* Action item *
In the records below, find the line that contains "else if idx = 0x1101 then some dict1101" and the line that contains "unsigned number. -/", then retype exactly those two lines and every line between them.

Records from a dataset
________

/-- Fault entries (Tables 14.7–14.10). -/
def dictFault (idx : Nat) : Option (Nat → Option Obj) :=
  if idx = 0x1600 then some <| rec 12 fun
    | 1 => some (ro .u16) | 3 => some (ro .u32) | 4 => some (ro .u16 0xFFFF) | 6 => some (ro .u64) | 7 => some (ro .u32)
    | 9 => some (ro .u64) | 0xA => some (ranged .u8 .rw 0 0 1) | 0xB => some (ro .u8 1) | _ => some (ro .u8)
  else if idx = 0x1601 then some <| rec 31 fun | 0x1F => some (ro .u64) | _ => some (ro .u32)
  else if idx = 0x1602 then some <| rec 2 fun | 1 => some (plain (.oct 40) .wo) | _ => some (ro (.oct 40))
  else if idx = 0x1603 then some <| rec 14 fun | 0xE => some (ro .u16) | _ => some (ro .u32)
  else if inRun idx 0x1610 0x1623 then some <| rec 16 fun sub =>
    let n := 16 * (idx - 0x1610) + sub - 1
    some (tested .u8 .rw (srcRow n).dflt fun v => (srcRow n).permitted.contains v.toNat)
  else if inRun idx 0x1630 0x1643 then some <| rec 16 fun _ => some (ro .u16)
  else none

/-- Tally entries (Tables 15.6 and 15.7). -/
def dictTally (idx : Nat) : Option (Nat → Option Obj) :=
  if idx = 0x1700 then some <| rec 12 fun
    | 1 => some (ro .u64) | 2 => some (ro .u32)
    | 3 => some (tested .u64 .rw 0 fun v => decide (bits v.toNat 31 0 ≤ 999999999))
    | 4 => some (ro .bool) | 5 => some (ro .u64) | 6 => some (ro .u64) | 7 => some (ro .u16 32768) | 8 => some (ro .u16)
    | 9 => some (ranged .u8 .rw 8 1 64) | 0xA => some (ranged .u16 .rw 100 1 60000) | 0xB => some (ro .u8)
    | _ => some (ranged .u8 .wo 0 1 1)
  else if idx = 0x1701 then some <| rec 7 fun | 7 => some (ro .u8) | _ => some (ro .u32)
  else if idx = 0x1710 then some fun sub =>
    if sub = 0 then some (tested .u16 .rw 1 fun v => tallyCodes.contains v.toNat) else none
  else if idx = 0x1711 then some <| rec 21 fun sub =>
    if sub ≤ 16 then some (plain .u32 .rw)
    else match sub with
    | 17 => some (ranged .u8 .rw 0 0 64) | 18 => some (ranged .u16 .rw 0 0 60000) | 19 => some (ro .bool) | 20 => some (ro .u16)
    | _ => some (ro .u8)
  else none

/-- Thermal and clock entries (Tables 16.4–16.8). -/
def dictThermal (idx : Nat) : Option (Nat → Option Obj) :=
  if idx = 0x1500 then some <| rec 9 fun
    | 1 => some (ranged .u16 .rw 20 1 1000) | 2 => some (ranged .u16 .rws 50 10 200) | 3 => some (flag .rws false)
    | 4 => some (ranged .u16 .rws 60 10 3600) | 5 => some (ro .bool) | 7 => some (ranged .u8 .wo 0 0 127) | _ => some (ro .u8)
  else if idx = 0x1510 then some <| rec 80 fun sub => if sub ≤ 40 then some (ro .i16 0x8000) else some (ro .u8)
  else if inRun idx 0x1501 0x1507 then some <| rec 13 fun
    | 1 => some (ro .i16 0x8000) | 2 => some (ro .u8) | 3 => some (ranged .i16 .rws 10000 6000 11000)
    | 4 => some (ranged .u16 .rws 200 50 1000) | 5 => some (ranged .i16 .rws 10500 7000 11000)
    | 6 => some (ranged .u16 .rws 300 50 1000) | 7 => some (ranged .i16 .rws 11800 10000 11800)
    | 8 => some (ranged .u16 .rws 1500 500 3000) | 9 => some (ro .u16) | 0xA => some (ro .u8) | 0xB => some (ro .u8 0xFF)
    | 0xC => some (ro .u32) | _ => some (ro .u8)
  else if idx = 0x1400 then some <| rec 5 fun
    | 1 => some (ro .u16) | 2 => some (ro .bool) | 5 => some (ro .bool) | _ => some (ro .i32)
  else if idx = 0x1401 then some <| rec 5 fun | 5 => some (plain .r32 .rwh 0x41C80000) | _ => some (plain .r32 .rwh)
  else none

/-- Lifecycle, monitor, power-state and restart entries (Tables 17.11–17.15, 18.8). -/
def dictLife (idx : Nat) : Option (Nat → Option Obj) :=
  if idx = 0x1200 then some <| rec 6 fun
    | 1 => some (ranged .u8 .rw 1 1 3) | 2 => some (ro .u8 1) | 3 => some (ro .u8) | 4 => some (ro .u16 0xFFFF)
    | 5 => some (ro .u64) | _ => some (ro .u8 1)
  else if idx = 0x1201 then some <| rec 5 fun
    | 2 => some (ro .u8 0xFF) | 4 => some (ro .bool 1) | 5 => some (ro .bool) | _ => some (ro .u8)
  else if idx = 0x1210 then some <| rec 9 fun
    | 3 => some (ro .u32) | 4 => some (ro .u32) | 6 => some (ranged .u8 .wo 0 0 1) | 7 => some (ranged .u8 .wo 0 1 1)
    | 8 => some (ranged .u16 .rw 600 60 3600) | _ => some (ro .u8)
  else if idx = 0x1220 then some <| rec 8 fun
    | 1 => some (ranged .u16 .rw 30 5 300) | 3 => some (flag .rwh true) | 4 => some (ro .u32) | 5 => some (ro .u32)
    | 7 => some (ranged .u8 .wo 0 1 1) | _ => some (ro .u8)
  else if idx = 0x1230 then some <| rec 7 fun
    | 2 => some (ranged .u8 .rw 15 1 60) | 3 => some (ranged .u32 .rwh 115200 115200 3000000) | 4 => some (ro .u32)
    | 5 => some (ro .u16) | _ => some (ro .u8)
  else if idx = 0x1240 then some <| rec 4 fun
    | 1 => some (plain .u16 .wo) | 2 => some (ro .u64) | 3 => some (ro .u32) | _ => some (ro .u8)
  else none

/-- The subindices of an index (R36, R71); none where the index is not defined. -/
def dictIndex (idx : Nat) : Option (Nat → Option Obj) :=
  if idx = 0x1000 then some dict1000
  else if idx = 0x1002 then some dict1002
  else if idx = 0x1010 then some dict1010
  else if idx = 0x1012 then some dict1012
  else if idx = 0x1101 then some dict1101
  else if idx = 0x1102 then some dict1102
  else if inRun idx 0x1200 0x12FF then dictLife idx
  else if inRun idx 0x1300 0x13FF then dictLicence idx
  else if inRun idx 0x1400 0x15FF then dictThermal idx
  else if inRun idx 0x1600 0x16FF then dictFault idx
  else if inRun idx 0x1700 0x17FF then dictTally idx
  else if inRun idx 0x1800 0x18FF then dictCapture idx
  else if inRun idx 0x1900 0x1AFF then dictLink idx
  else if inRun idx 0x2000 0x25FF then dictRadio (idx % 16)
  else if inRun idx 0x3000 0x35FF then dictSignal (idx % 16)
  else if inRun idx 0x4000 0x45FF then dictCanceller (idx % 16)
  else if inRun idx 0x5000 0x5FFF then dictRouting idx
  else if idx = 0x6100 ∨ idx = 0x6200 ∨ idx = 0x6300 ∨ idx = 0x6400 ∨ idx = 0x6500 then some (dictWindow ((idx - 0x6100) / 256))
  else if inRun idx 0x7000 0x70FF then dictGovernor idx
  else none

/-- The entry at index:subindex. -/
def dictObj (idx sub : Nat) : Option Obj := (dictIndex idx).bind (fun f => f sub)

/-- The default of an object as a raw value; 0 where there is none. -/
def dfltOf (k : Nat) : Nat := match dictObj (k / 256) (k % 256) with | some o => o.dflt | none => 0

/-- The value an object's active configuration holds, raw. -/
def cfgRaw (cfg : SMap Nat) (idx sub : Nat) : Nat := smGet (dfltOf (key idx sub)) cfg (key idx sub)

/-- The same as the number it stands for. -/
def cfgVal (cfg : SMap Nat) (idx sub : Nat) : Int :=
  match dictObj idx sub with
  | some o => o.typ.toInt (cfgRaw cfg idx sub)
  | none => 0

/-- The same as an unsigned number. -/
def cfgNat (cfg : SMap Nat) (idx sub : Nat) : Nat := cfgRaw cfg idx sub

/-- A BOOLEAN object. -/
def cfgBool (cfg : SMap Nat) (idx sub : Nat) : Bool := cfgRaw cfg idx sub != 0

/-- The configuration with one object's raw value written. -/
def cfgSet (cfg : SMap Nat) (k v : Nat) : SMap Nat := smSet (dfltOf k) cfg k v

/-- Every entry of `news` written over `cfg`. -/
def cfgMerge (cfg news : SMap Nat) : SMap Nat := news.foldl (fun c e => cfgSet c e.1 e.2) cfg

end Sys2Proof.Machine
end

________

* Your solution *
  else if idx = 0x1101 then some dict1101
  else if idx = 0x1102 then some dict1102
  else if inRun idx 0x1200 0x12FF then dictLife idx
  else if inRun idx 0x1300 0x13FF then dictLicence idx
  else if inRun idx 0x1400 0x15FF then dictThermal idx
  else if inRun idx 0x1600 0x16FF then dictFault idx
  else if inRun idx 0x1700 0x17FF then dictTally idx
  else if inRun idx 0x1800 0x18FF then dictCapture idx
  else if inRun idx 0x1900 0x1AFF then dictLink idx
  else if inRun idx 0x2000 0x25FF then dictRadio (idx % 16)
  else if inRun idx 0x3000 0x35FF then dictSignal (idx % 16)
  else if inRun idx 0x4000 0x45FF then dictCanceller (idx % 16)
  else if inRun idx 0x5000 0x5FFF then dictRouting idx
  else if idx = 0x6100 ∨ idx = 0x6200 ∨ idx = 0x6300 ∨ idx = 0x6400 ∨ idx = 0x6500 then some (dictWindow ((idx - 0x6100) / 256))
  else if inRun idx 0x7000 0x70FF then dictGovernor idx
  else none

/-- The entry at index:subindex. -/
def dictObj (idx sub : Nat) : Option Obj := (dictIndex idx).bind (fun f => f sub)

/-- The default of an object as a raw value; 0 where there is none. -/
def dfltOf (k : Nat) : Nat := match dictObj (k / 256) (k % 256) with | some o => o.dflt | none => 0

/-- The value an object's active configuration holds, raw. -/
def cfgRaw (cfg : SMap Nat) (idx sub : Nat) : Nat := smGet (dfltOf (key idx sub)) cfg (key idx sub)

/-- The same as the number it stands for. -/
def cfgVal (cfg : SMap Nat) (idx sub : Nat) : Int :=
  match dictObj idx sub with
  | some o => o.typ.toInt (cfgRaw cfg idx sub)
  | none => 0

/-- The same as an unsigned number. -/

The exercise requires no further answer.